In Autumn 2015, the annual Text Encoding Initiative (TEI) conference was held in Lyon, France. The Text Encoding Initiative (http://www.tei-c.org/index.xml), is a non-profit consortium composed of academic institutions, individual scholars and research project teams from around the world engaged in the maintenance and support of the standard for the encoding electronic texts in the humanities. This blog post will examine how The Letters of 1916 uses TEI to make digital images of letters written 100 years ago computer-readable and thus a valuable resource for those interested in or studying the events of that volatile time.
One of principal goals of The Letters of 1916 crowdsourcing project is to collect good quality transcriptions of the letters stored in our digital archive. These transcriptions will eventually form a digital scholarly edition and will be used as texts for historical and academic studies as well as general reading/consultation. In order to improve the search results and for advanced research, our text transcriptions are encoded in TEI-compliant XML.
The structure of a TEI schema is basically the same as the type of schema used in HTML: it has two main parts, the TEI-Header, tagged <teiHeader>, and the “textstructure”, tagged between the <text>/<body> tags. The <teiHeader> provides, in essence, a descriptive record that collects basic information about the document, its bibliographic history, and information about the digital object. The second section is the ‘core’ part of the document and includes content of the item, in our case the letter transcriptions.
TEI in The Letters 1916: metadata & TEI-Header
As those who have contributed letters to the project already know, when images are added to the Letters of 1916 site, it is necessary to input some basic data (such as the date of the letter, the sender and recipient etc.).
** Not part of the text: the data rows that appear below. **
-- ==== Sys2Proof/Tests/Slice0.lean ====
section
/-! SUPPORT. The model's tests, with results from spec/95_test_vectors.md and spec/30_encoding.md, and a witness for every
statement of Obligations.lean that has hypotheses. -/

namespace Sys2Proof.Tests

open Sys2Proof Sys2Proof.Machine Sys2Proof.Claims

/-! ## Small states -/

/-- The next state of an answer. -/
def after : Result → Option State
  | .next t    => some t
  | .fault _   => none
  | .refused _ => none

/-- After reset, with these registers. -/
def regsState (f : Regs → Regs) : State := { State.reset with regs := f Regs.reset }

/-- After reset, with `ARG0`, `SRC_LEN` and these bytes from SRC offset 0 on. -/
def parseState (arg0 srcLen : Word) (bytes : List Byte) : State :=
  { regsState (fun r => { r with arg0 := arg0, srcLen := srcLen }) with src := memStoreAll [] 0 bytes }

/-- After reset, with `WIDTH`, `HEIGHT`, `SRC_LEN` and these bytes from SRC offset 0 on. -/
def decodeState (w h srcLen : Word) (bytes : List Byte) : State :=
  { regsState (fun r => { r with width := w, height := h, srcLen := srcLen }) with src := memStoreAll [] 0 bytes }

/-- After reset, with `BLK_COL` and `BLK_IDX`. -/
def reconState (col idx : Word) : State := regsState fun r => { r with blkCol := col, blkIdx := idx }

/-- A stored image of the no-alpha variant, with `DST_LEN`. -/
def imageState (w h dstLen : Word) (blocks : List BlockRecord) : State :=
  { regsState (fun r => { r with dstLen := dstLen }) with img := ⟨true, w, h, .noAlpha, blocks⟩ }

/-- Block 0 of V21. -/
def redBlue : BlockRecord := ⟨0xF800, 0x001F, 0xE4E4E4E4, 0⟩

/-- Block 1 of V21. -/
def greenBlack : BlockRecord := ⟨0x07E0, 0x0000, 0x1B1B1B1B, 0⟩

/-- The block of V7 row 1. -/
def blockBytes : List Byte := [0x00, 0xF8, 0x1F, 0x00, 0xE4, 0x00, 0x00, 0xFF]

/-- A state with a word issued and the engine next to move. -/
def issued (w : Word) (s : State) : State := s.issueAfter w 0

/-- A state whose host does one action next, with no command pending. -/
def told (a : HostAct) (s : State) : State := { s with script := [a] }

/-- A state with a word pending whose host does one action before the completion. -/
def toldBusy (w : Word) (a : HostAct) (s : State) : State := { s.issueAfter w 1 with script := [a] }

/-- A state with the violation mark, and what the host does next. -/
def marked (acts : List HostAct) : State := { State.reset with violation := true, script := acts }

theorem engineMoves_issued (w : Word) : EngineMoves (issued w State.reset) w := ⟨rfl, rfl, .inl rfl⟩

theorem hostMoves_told (a : HostAct) : HostMoves (told a State.reset) a [] := ⟨rfl, rfl, .inl rfl⟩

theorem hostMoves_toldBusy (w : Word) (a : HostAct) : HostMoves (toldBusy w a State.reset) a [] :=
  ⟨rfl, rfl, .inr Nat.one_ne_zero⟩

/-! ## Decoding: words written from spec/30_encoding.md R90 and R94 (V8) -/

theorem test_decode_cvt565 : decode 0b00000000000000000000000000_0_0_0001#32 = .ok .cvt565 := by decide

theorem test_decode_parseblk_dxt1 : decode 0b00000000000000000000000000_0_0_0010#32 = .ok .parseblkDxt1 := by decide

theorem test_decode_parseblk_dxt3 : decode 0b00000000000000000000000000_0_1_0010#32 = .ok .parseblkDxt3 := by decide

theorem test_decode_recon : decode 0b00000000000000000000000000_0_0_0011#32 = .ok .recon := by decide

theorem test_decode_decode_dxt1 : decode 0b00000000000000000000000000_0_0_0100#32 = .ok .decodeDxt1 := by decide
This information is known as ‘metadata’. This metadata is contained in our ‘upload form’ becomes part of the <teiHeader> (see the Fig. 1).
When creating a digital scholarly edition, it is important to capture the same kind of information as a more traditional publication might. The information must follow the Letters of 1916 style guide (see the guidelines: LINK). It is also important that all metadata is correct and accurate. The output of the ‘TEI-header’ can be likened to the cover and frontispiece of a book, where a reader might retrieve the credentials and bibliographic details of the volume.
TEI in The Letters 1916: tagging the transcriptions
In order to add TEI mark-up to the letter transcriptions, our site implements a toolbar that can be used to identify certain features of the letters. We refer to the portion of text wrapped inside a tag, as an ‘element’. There are different types of elements: some point out the semantic meaning of the text (the pink ones in the grid below, see Fig. 2); others simply describe the position or the formatting of the text, while the remaining tags provide information about uncertainty (eg. spelling or handwriting) or can be used to submit comments to the editors.
Essentially, we allow users to add all these kinds of mark-up. Semantic elements such as <date>, <address> or <salute> provide information such as the sender’s address, or the “My dearest Pierce,” salutation which is used to open the letter below: see Fig. 3.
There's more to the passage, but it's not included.